§ Saved entries:
▼▼▼

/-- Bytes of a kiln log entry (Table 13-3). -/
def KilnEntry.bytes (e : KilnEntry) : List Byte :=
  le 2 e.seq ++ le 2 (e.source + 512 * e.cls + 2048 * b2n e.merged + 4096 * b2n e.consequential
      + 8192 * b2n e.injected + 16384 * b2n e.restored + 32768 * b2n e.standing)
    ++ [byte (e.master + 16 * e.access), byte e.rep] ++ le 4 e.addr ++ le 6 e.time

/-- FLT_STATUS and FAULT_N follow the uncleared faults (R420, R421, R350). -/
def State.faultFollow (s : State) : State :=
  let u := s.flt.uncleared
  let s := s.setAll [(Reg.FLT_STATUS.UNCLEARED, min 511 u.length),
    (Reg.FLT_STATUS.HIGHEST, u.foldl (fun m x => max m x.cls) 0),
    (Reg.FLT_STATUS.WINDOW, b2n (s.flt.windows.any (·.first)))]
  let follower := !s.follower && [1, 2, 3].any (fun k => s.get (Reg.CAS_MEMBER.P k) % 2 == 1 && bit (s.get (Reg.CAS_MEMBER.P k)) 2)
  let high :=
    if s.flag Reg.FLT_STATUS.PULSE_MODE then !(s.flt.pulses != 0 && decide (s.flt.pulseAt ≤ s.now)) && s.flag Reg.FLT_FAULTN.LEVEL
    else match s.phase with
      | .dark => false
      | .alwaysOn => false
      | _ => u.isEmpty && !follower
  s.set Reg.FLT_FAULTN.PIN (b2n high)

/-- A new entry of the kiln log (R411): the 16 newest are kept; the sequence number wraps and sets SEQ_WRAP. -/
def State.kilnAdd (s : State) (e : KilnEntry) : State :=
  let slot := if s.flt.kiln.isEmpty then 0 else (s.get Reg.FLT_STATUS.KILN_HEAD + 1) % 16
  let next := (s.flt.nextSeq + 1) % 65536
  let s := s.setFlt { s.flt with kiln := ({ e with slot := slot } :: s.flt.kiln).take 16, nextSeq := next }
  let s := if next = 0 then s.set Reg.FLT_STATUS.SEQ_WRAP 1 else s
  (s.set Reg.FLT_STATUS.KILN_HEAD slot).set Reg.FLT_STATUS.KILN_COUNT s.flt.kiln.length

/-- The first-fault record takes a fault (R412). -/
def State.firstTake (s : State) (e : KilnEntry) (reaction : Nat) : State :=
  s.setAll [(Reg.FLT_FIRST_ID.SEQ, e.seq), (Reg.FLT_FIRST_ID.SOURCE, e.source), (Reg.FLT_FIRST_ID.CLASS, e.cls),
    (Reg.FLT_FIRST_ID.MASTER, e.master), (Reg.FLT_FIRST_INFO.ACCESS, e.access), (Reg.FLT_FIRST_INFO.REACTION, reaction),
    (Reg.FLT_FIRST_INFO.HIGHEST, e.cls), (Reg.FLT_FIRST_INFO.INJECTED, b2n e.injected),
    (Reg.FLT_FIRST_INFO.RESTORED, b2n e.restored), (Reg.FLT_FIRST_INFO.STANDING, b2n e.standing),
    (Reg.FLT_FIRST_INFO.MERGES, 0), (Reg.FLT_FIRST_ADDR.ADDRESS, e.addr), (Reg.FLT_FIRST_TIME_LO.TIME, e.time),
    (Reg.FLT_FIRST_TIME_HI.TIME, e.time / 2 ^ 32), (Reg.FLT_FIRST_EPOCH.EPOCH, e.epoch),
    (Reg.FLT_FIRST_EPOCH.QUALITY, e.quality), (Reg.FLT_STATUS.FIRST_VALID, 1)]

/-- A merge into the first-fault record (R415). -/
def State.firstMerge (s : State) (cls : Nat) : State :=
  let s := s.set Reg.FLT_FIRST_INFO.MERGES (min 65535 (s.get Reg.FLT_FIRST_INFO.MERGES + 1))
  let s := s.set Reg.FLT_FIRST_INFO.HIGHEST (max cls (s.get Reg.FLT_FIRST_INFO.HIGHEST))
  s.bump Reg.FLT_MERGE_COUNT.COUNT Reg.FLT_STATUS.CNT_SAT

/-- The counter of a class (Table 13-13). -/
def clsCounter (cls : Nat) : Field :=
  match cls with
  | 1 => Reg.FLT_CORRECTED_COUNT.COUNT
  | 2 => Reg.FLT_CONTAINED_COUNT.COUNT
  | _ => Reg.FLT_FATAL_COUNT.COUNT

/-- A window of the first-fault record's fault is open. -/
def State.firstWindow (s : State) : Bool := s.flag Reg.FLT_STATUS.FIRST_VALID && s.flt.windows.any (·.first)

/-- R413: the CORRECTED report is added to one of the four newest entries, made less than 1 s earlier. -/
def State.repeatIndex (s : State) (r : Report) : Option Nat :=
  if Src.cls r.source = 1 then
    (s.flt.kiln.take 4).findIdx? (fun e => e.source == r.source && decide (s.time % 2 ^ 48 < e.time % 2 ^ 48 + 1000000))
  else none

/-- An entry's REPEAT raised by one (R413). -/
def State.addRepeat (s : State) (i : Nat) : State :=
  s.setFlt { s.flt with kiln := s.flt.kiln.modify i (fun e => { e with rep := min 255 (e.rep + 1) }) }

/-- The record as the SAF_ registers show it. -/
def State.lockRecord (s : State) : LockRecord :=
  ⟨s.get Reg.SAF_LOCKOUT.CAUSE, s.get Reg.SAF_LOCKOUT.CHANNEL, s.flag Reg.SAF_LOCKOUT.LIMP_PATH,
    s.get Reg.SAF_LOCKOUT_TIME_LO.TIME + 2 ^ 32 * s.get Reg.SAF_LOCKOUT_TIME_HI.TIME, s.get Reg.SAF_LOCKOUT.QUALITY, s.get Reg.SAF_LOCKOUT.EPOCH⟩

▲▲▲
▼▼▼

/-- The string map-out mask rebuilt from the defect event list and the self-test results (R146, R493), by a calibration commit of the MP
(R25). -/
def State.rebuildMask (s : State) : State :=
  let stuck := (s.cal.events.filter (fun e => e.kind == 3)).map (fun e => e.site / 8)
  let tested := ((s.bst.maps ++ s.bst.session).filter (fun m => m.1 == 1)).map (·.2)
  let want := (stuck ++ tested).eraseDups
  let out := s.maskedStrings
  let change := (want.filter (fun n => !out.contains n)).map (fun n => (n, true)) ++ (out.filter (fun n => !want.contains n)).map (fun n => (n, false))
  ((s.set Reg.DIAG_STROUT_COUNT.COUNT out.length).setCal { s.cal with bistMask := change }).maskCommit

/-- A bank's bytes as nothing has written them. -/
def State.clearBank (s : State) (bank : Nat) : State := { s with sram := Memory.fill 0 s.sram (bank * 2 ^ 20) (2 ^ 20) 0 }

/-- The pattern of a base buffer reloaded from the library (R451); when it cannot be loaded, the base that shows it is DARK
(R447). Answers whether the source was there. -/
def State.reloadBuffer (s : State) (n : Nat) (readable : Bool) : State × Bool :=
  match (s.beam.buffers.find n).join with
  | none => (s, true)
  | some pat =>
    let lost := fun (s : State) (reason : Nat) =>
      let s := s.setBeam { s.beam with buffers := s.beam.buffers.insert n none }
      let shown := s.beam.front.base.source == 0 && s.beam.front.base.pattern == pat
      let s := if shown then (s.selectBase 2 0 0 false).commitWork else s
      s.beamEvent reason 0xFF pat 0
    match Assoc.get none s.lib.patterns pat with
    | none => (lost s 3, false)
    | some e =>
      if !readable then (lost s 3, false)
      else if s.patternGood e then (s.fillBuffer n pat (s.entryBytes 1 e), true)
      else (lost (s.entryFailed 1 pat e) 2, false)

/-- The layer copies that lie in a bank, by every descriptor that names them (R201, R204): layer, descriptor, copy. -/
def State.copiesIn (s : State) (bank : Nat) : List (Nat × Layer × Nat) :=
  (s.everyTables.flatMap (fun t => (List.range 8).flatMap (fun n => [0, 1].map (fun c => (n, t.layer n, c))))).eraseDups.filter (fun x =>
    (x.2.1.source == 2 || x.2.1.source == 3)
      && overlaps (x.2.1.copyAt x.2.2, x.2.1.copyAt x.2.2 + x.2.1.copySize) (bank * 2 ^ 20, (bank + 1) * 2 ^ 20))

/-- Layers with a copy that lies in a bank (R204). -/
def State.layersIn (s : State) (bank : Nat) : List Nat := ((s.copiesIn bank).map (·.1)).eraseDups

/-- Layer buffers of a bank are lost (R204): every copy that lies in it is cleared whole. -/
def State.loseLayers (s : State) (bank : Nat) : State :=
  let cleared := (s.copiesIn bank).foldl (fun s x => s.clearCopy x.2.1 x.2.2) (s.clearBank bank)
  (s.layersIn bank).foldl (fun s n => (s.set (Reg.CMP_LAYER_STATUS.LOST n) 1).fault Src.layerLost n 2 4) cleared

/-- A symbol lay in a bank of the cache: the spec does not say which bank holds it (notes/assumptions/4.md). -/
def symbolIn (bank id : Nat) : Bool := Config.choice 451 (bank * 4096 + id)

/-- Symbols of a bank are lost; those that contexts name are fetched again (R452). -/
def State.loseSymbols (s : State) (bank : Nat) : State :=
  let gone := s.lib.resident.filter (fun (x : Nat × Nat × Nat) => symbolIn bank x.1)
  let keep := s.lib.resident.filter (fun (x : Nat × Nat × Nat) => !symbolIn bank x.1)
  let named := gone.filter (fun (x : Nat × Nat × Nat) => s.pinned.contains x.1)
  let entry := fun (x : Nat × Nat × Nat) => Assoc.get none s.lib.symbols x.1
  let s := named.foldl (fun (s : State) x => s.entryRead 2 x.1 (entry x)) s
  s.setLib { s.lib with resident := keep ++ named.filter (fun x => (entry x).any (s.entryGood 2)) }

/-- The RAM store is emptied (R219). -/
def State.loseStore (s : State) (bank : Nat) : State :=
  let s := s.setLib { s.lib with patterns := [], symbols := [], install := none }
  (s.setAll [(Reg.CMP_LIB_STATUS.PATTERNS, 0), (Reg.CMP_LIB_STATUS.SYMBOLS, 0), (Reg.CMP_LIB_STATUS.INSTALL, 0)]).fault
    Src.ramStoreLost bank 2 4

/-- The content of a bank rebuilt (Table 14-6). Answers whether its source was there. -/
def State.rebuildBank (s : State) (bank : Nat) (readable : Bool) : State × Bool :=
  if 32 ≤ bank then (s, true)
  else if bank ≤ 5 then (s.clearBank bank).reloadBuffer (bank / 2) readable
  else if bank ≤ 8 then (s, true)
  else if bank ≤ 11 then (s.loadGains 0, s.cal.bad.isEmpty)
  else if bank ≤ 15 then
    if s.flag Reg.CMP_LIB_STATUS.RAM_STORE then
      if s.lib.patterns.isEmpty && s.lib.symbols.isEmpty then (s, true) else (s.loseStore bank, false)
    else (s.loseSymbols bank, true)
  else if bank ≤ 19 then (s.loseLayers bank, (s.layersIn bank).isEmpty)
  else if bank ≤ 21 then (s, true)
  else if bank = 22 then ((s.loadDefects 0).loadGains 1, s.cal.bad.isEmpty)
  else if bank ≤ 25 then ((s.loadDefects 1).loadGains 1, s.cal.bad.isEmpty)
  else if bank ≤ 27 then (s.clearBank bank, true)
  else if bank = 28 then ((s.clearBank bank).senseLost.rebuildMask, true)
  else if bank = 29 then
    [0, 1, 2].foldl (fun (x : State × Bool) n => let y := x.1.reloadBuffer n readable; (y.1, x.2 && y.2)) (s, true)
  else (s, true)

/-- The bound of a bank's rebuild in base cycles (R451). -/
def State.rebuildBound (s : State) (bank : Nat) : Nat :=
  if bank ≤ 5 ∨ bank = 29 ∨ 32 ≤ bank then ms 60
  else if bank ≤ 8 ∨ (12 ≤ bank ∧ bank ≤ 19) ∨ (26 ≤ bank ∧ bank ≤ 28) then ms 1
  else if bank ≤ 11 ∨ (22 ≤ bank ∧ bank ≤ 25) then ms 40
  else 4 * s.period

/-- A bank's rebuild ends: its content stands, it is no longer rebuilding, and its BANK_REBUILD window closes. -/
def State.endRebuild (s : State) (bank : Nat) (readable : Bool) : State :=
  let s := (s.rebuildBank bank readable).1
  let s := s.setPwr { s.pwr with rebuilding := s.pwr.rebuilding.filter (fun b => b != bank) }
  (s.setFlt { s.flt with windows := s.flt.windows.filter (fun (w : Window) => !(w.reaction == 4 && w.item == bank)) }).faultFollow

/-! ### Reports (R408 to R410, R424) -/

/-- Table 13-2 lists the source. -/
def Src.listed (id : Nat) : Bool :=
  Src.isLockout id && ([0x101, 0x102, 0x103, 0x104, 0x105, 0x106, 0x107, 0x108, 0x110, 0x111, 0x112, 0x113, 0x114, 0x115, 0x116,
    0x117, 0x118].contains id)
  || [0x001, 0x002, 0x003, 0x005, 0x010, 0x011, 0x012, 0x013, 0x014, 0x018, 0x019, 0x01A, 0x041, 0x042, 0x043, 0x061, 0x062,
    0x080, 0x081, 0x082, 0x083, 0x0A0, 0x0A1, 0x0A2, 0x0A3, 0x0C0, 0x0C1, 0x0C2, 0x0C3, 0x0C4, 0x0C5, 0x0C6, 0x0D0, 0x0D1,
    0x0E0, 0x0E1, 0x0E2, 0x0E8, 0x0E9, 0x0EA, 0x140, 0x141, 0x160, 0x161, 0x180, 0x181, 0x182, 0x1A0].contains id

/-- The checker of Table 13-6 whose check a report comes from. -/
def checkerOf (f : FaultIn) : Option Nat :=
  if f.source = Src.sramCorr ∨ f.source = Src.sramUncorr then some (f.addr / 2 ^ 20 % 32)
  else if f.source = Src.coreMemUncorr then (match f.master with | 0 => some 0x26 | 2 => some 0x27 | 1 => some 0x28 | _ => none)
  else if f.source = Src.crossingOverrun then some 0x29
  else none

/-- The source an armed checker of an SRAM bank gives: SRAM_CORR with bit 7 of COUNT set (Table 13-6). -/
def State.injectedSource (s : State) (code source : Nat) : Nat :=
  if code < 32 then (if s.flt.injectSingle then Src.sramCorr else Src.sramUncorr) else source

▲▲▲

§ PROBLEM TO SOLVE: From the data above, reproduce word for word the lines running from the line with "let follower := !s.follower" to the line with "sets SEQ_WRAP. -/", ends included.

§ RESULT OF THIS TASK:
  let follower := !s.follower && [1, 2, 3].any (fun k => s.get (Reg.CAS_MEMBER.P k) % 2 == 1 && bit (s.get (Reg.CAS_MEMBER.P k)) 2)
  let high :=
    if s.flag Reg.FLT_STATUS.PULSE_MODE then !(s.flt.pulses != 0 && decide (s.flt.pulseAt ≤ s.now)) && s.flag Reg.FLT_FAULTN.LEVEL
    else match s.phase with
      | .dark => false
      | .alwaysOn => false
      | _ => u.isEmpty && !follower
  s.set Reg.FLT_FAULTN.PIN (b2n high)

/-- A new entry of the kiln log (R411): the 16 newest are kept; the sequence number wraps and sets SEQ_WRAP. -/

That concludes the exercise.